----- Original Message -----
At 2012-2-3 2:53, Dave Anderson wrote:
>
>
> ----- Original Message -----
>>
>> That all being said, your patch does have merit -- presuming that
>> the meminfo.cache field *never* gets set elsewhere prior to entering
>> the dump_kmem_cache_xxx functions. I haven't taken the time to
>> verify that -- did you absolutely verify that?
>
> It looks OK to use "if (si->cache)" in those 3 locations -- but it
> would be safer to create/set a unique meminfo->flags bit for this
> feature.
Thanks for your comments.
A new flag called "CACHE_SET" is created to inform the
dump_kmem_cache_xxx functions that "si->cache" has been set.
As you said in the previous mail, I agree that ~150000 individual slabs
rarely exist in a real-life scenario. However, ~150000 individual slabs
are used to illustrate the improvement clearly. Think about the
situation that I install a big module with some kmem_caches. I need to
check the state of each kmem_cache related to my module once some
operations are done. So the times of execution of "kmem -s <addr>" may
be even big. Time, obviouly, will be saved with my patch in such
situation.
I suppose, yes -- if your "big module" creates thousands of kmem_cache
slabs? But that's still a highly-unlikely scenario...

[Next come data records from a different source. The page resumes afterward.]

-- ==== Sys2Proof/Machine/Lifecycle.lean ====
section
/-! DEFINITION. The life of a Value: VNEW, VFREE, FIXSZ (43_value_lifecycle.md). -/

namespace Sys2Proof.Machine

/-- The representation VNEW stores for the integer `x` under context `k` (R130). -/
def newRepresentation (W : Nat) (k : Context) (e : Bool) (x : Nat) : Except ErrorCode Nat :=
  if e then
    if k.R W ≤ x then .error .operandRange else .ok (k.enter W x)
  else
    if k.p ≤ x then .error .malformedRepresentation else .ok x

/-- VNEW (R130). -/
def execVnew (vd ctx : Index) (e : Bool) (s : State) : Host.Outcome State Fault Refusal :=
  s.complete do
    let k ← formatN s vd ctx
    let v ← newRepresentation s.cfg.W k e s.dinInt
    .ok (s.setValue vd.toNat (some { ctx := ctx.toNat, v := v }))

/-- VFREE (R132). -/
def execVfree (vd : Index) (s : State) : Host.Outcome State Fault Refusal :=
  s.complete do
    formatD s vd
    .ok (s.setValue vd.toNat none)

/-- FIXSZ (R133): the register is written back as it is; every stored representation already has its padding (R25). -/
def execFixsz (vd : Index) (s : State) : Host.Outcome State Fault Refusal :=
  s.complete do
    formatD s vd
    let a ← sourceReg s vd
    .ok (s.setValue vd.toNat (some a))

end Sys2Proof.Machine
end

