-- ==== Sys2Proof/Certificates/Slice0/Obligations.lean ====
section
/-! DEFINITION. The statements for the provers, and the words they are written in. `Claims` writes R180's codes, R189's
failure and the checks of R78 afresh from the spec, so that a statement does not merely repeat the model's own text. -/

open Sys2Proof Sys2Proof.Machine

namespace Sys2Proof.Claims

/-- The numbers of R180. -/
def codeOf : ErrorCode → Nat
  | .invalidModulus => 1
  | .mismatchedModulus => 2
  | .notInvertible => 3
  | .malformedRepresentation => 4
  | .illegalCommand => 5
  | .unwritten => 6
  | .contextBusy => 7
  | .operandRange => 8

/-- The state after a command that fails with `e` (R189): the code, its bit of ERRLOG, nothing else. -/
def failed (s : State) (e : ErrorCode) : State :=
  { s with err := BitVec.ofNat 8 (codeOf e), errlog := s.errlog ||| 1#32 <<< codeOf e }

/-- Command `i` fails with `e`. -/
def failsWith (i : Instr) (s : State) (e : ErrorCode) : Prop := exec i s = .next (failed s e)

/-- Every index of the list is a value register (R76). -/
abbrev inRange (s : State) (l : List Index) : Prop := ∀ i ∈ l, i.toNat < s.cfg.nV

/-- The state after a command that writes register `vd` and succeeds (R28, R190). -/
def wrote (s : State) (vd : Index) (ctx v : Nat) : State :=
  { s with values := s.values.set vd.toNat (some { ctx := ctx, v := v }), err := 0 }

/-- The errors of a command with register operands `regs` and the one source `va`, up to its own arithmetic error. -/
def unaryErrors (i : Instr) (s : State) (regs : List Index) (va : Index) : Prop :=
  (¬ inRange s regs → failsWith i s .illegalCommand) ∧
    (inRange s regs → s.valueAt va.toNat = none → failsWith i s .unwritten)

/-- The errors of a command with register operands `regs` and the sources `va`, `vb`. -/
def binaryErrors (i : Instr) (s : State) (regs : List Index) (va vb : Index) : Prop :=
  (¬ inRange s regs → failsWith i s .illegalCommand) ∧
    (inRange s regs → s.valueAt va.toNat = none ∨ s.valueAt vb.toNat = none → failsWith i s .unwritten) ∧
      (inRange s regs → ∀ a b, s.valueAt va.toNat = some a → s.valueAt vb.toNat = some b → a.ctx ≠ b.ctx →
        failsWith i s .mismatchedModulus)

/-- The logical value of representation `v` under context `k` (R17, R26). -/
def logical (k : Context) (v : Nat) : Nat := v * invMod k.R1 k.p % k.p

/-- `double(t)` of R150. -/
def double (p t : Nat) : Nat := if p ≤ 2 * t then 2 * t - p else 2 * t

/-- The last step of `smul(3, ..)` of R150. -/
def triple (p t : Nat) : Nat := if p ≤ double p t + t then double p t + t - p else double p t + t

/-- The command writes a value register, and which (R20's column "written by"). -/
def destination : Instr → Option Index
  | .vnew vd _ _ | .vfree vd | .add vd _ _ | .sub vd _ _ | .mul vd _ _ | .sqr vd _ | .inv vd _ | .neg vd _
  | .mul2 vd _ | .mul3 vd _ | .mul4 vd _ | .mul8 vd _ | .fixsz vd => some vd
  | .psetup _ | .value _ | .ser _ | .iszero _ | .isone _ | .eq _ _ | .ne _ _ => none

/-- The tests of R30, which write `T`. -/
def isTest : Instr → Bool
  | .iszero _ | .isone _ | .eq _ _ | .ne _ _ => true
  | .psetup _ | .vnew _ _ _ | .vfree _ | .add _ _ _ | .sub _ _ _ | .mul _ _ _ | .sqr _ _ | .inv _ _ | .neg _ _
  | .mul2 _ _ | .mul3 _ _ | .mul4 _ _ | .mul8 _ _ | .fixsz _ | .value _ | .ser _ => false

/-- The codes R192 allows each command, 0 among them for success. -/
def allowedCodes : Instr → List Nat
  | .psetup _ => [0, 1, 5, 7]
  | .vnew _ _ false => [0, 4, 5, 6]
  | .vnew _ _ true => [0, 5, 6, 8]
  | .vfree _ => [0, 5]
  | .fixsz _ => [0, 5, 6]
  | .add _ _ _ | .sub _ _ _ | .mul _ _ _ => [0, 2, 5, 6]
  | .sqr _ _ | .neg _ _ | .mul2 _ _ | .mul3 _ _ | .mul4 _ _ | .mul8 _ _ => [0, 5, 6]
  | .inv _ _ => [0, 3, 5, 6]
  | .value _ | .ser _ | .iszero _ | .isone _ => [0, 5, 6]
  | .eq _ _ | .ne _ _ => [0, 2, 5, 6]

/-- The value register operands of a command: its register fields (R71). -/
def regFields : Instr → List Index
  | .psetup _ => []
  | .vnew vd _ _ | .vfree vd | .fixsz vd => [vd]
  | .add vd va vb | .sub vd va vb | .mul vd va vb => [vd, va, vb]
  | .sqr vd va | .inv vd va | .neg vd va | .mul2 vd va | .mul3 vd va | .mul4 vd va | .mul8 vd va => [vd, va]
  | .value va | .ser va | .iszero va | .isone va => [va]
  | .eq va vb | .ne va vb => [va, vb]

/-- The context operand of a command (R71). -/
def ctxFields : Instr → List Index
  | .psetup ctx => [ctx]
  | .vnew _ ctx _ => [ctx]
  | .vfree _ | .fixsz _ | .add _ _ _ | .sub _ _ _ | .mul _ _ _ | .sqr _ _ | .inv _ _ | .neg _ _ | .mul2 _ _
  | .mul3 _ _ | .mul4 _ _ | .mul8 _ _ | .value _ | .ser _ | .iszero _ | .isone _ | .eq _ _ | .ne _ _ => []

/-- The registers step 3 of R78 wants valid. -/
def sources : Instr → List Index
  | .psetup _ | .vnew _ _ _ | .vfree _ => []
  | .fixsz vd => [vd]
  | .add _ va vb | .sub _ va vb | .mul _ va vb | .eq va vb | .ne va vb => [va, vb]
  | .sqr _ va | .inv _ va | .neg _ va | .mul2 _ va | .mul3 _ va | .mul4 _ va | .mul8 _ va
  | .value va | .ser va | .iszero va | .isone va => [va]

/-- Some index of the command is out of range (step 2 of R78, R76). -/
def badIndex (i : Instr) (s : State) : Bool :=
  (regFields i).any (fun r => decide (s.cfg.nV ≤ r.toNat)) || (ctxFields i).any (fun c => decide (s.cfg.nP ≤ c.toNat))

/-- Step 3 of R78. -/
def missing (i : Instr) (s : State) : Bool :=
  (sources i).any (fun r => s.valueAt r.toNat == none) ||
    match i with
    | .vnew _ ctx _ => s.contextAt ctx.toNat == none
    | _ => false

/-- Step 4 of R78. -/
def busy (i : Instr) (s : State) : Bool :=
  match i with
  | .psetup ctx => s.values.any fun o => o.any fun a => a.ctx == ctx.toNat
  | _ => false

/-- Step 5 of R78: two sources of different contexts. -/
def mismatched (i : Instr) (s : State) : Bool :=
  match sources i with
  | [va, vb] => (s.valueAt va.toNat).map (·.ctx) != (s.valueAt vb.toNat).map (·.ctx)
  | _ => false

Nonetheless, I like your idea of replacing the readmem() of the full
kmem_cache buffer with the readmem() of just the next pointer in the
is_kmem_cache_addr() function. In older kernels, the kmem_cache.array[]
was much smaller, and the readmem() was less than a page size, but now
the structure can be several pages in length. However, you did forget
to delete the "cache_buf" and its GETBUF() and FREEBUF() calls. So I
removed those references, and queued your patch for crash-6.0.3.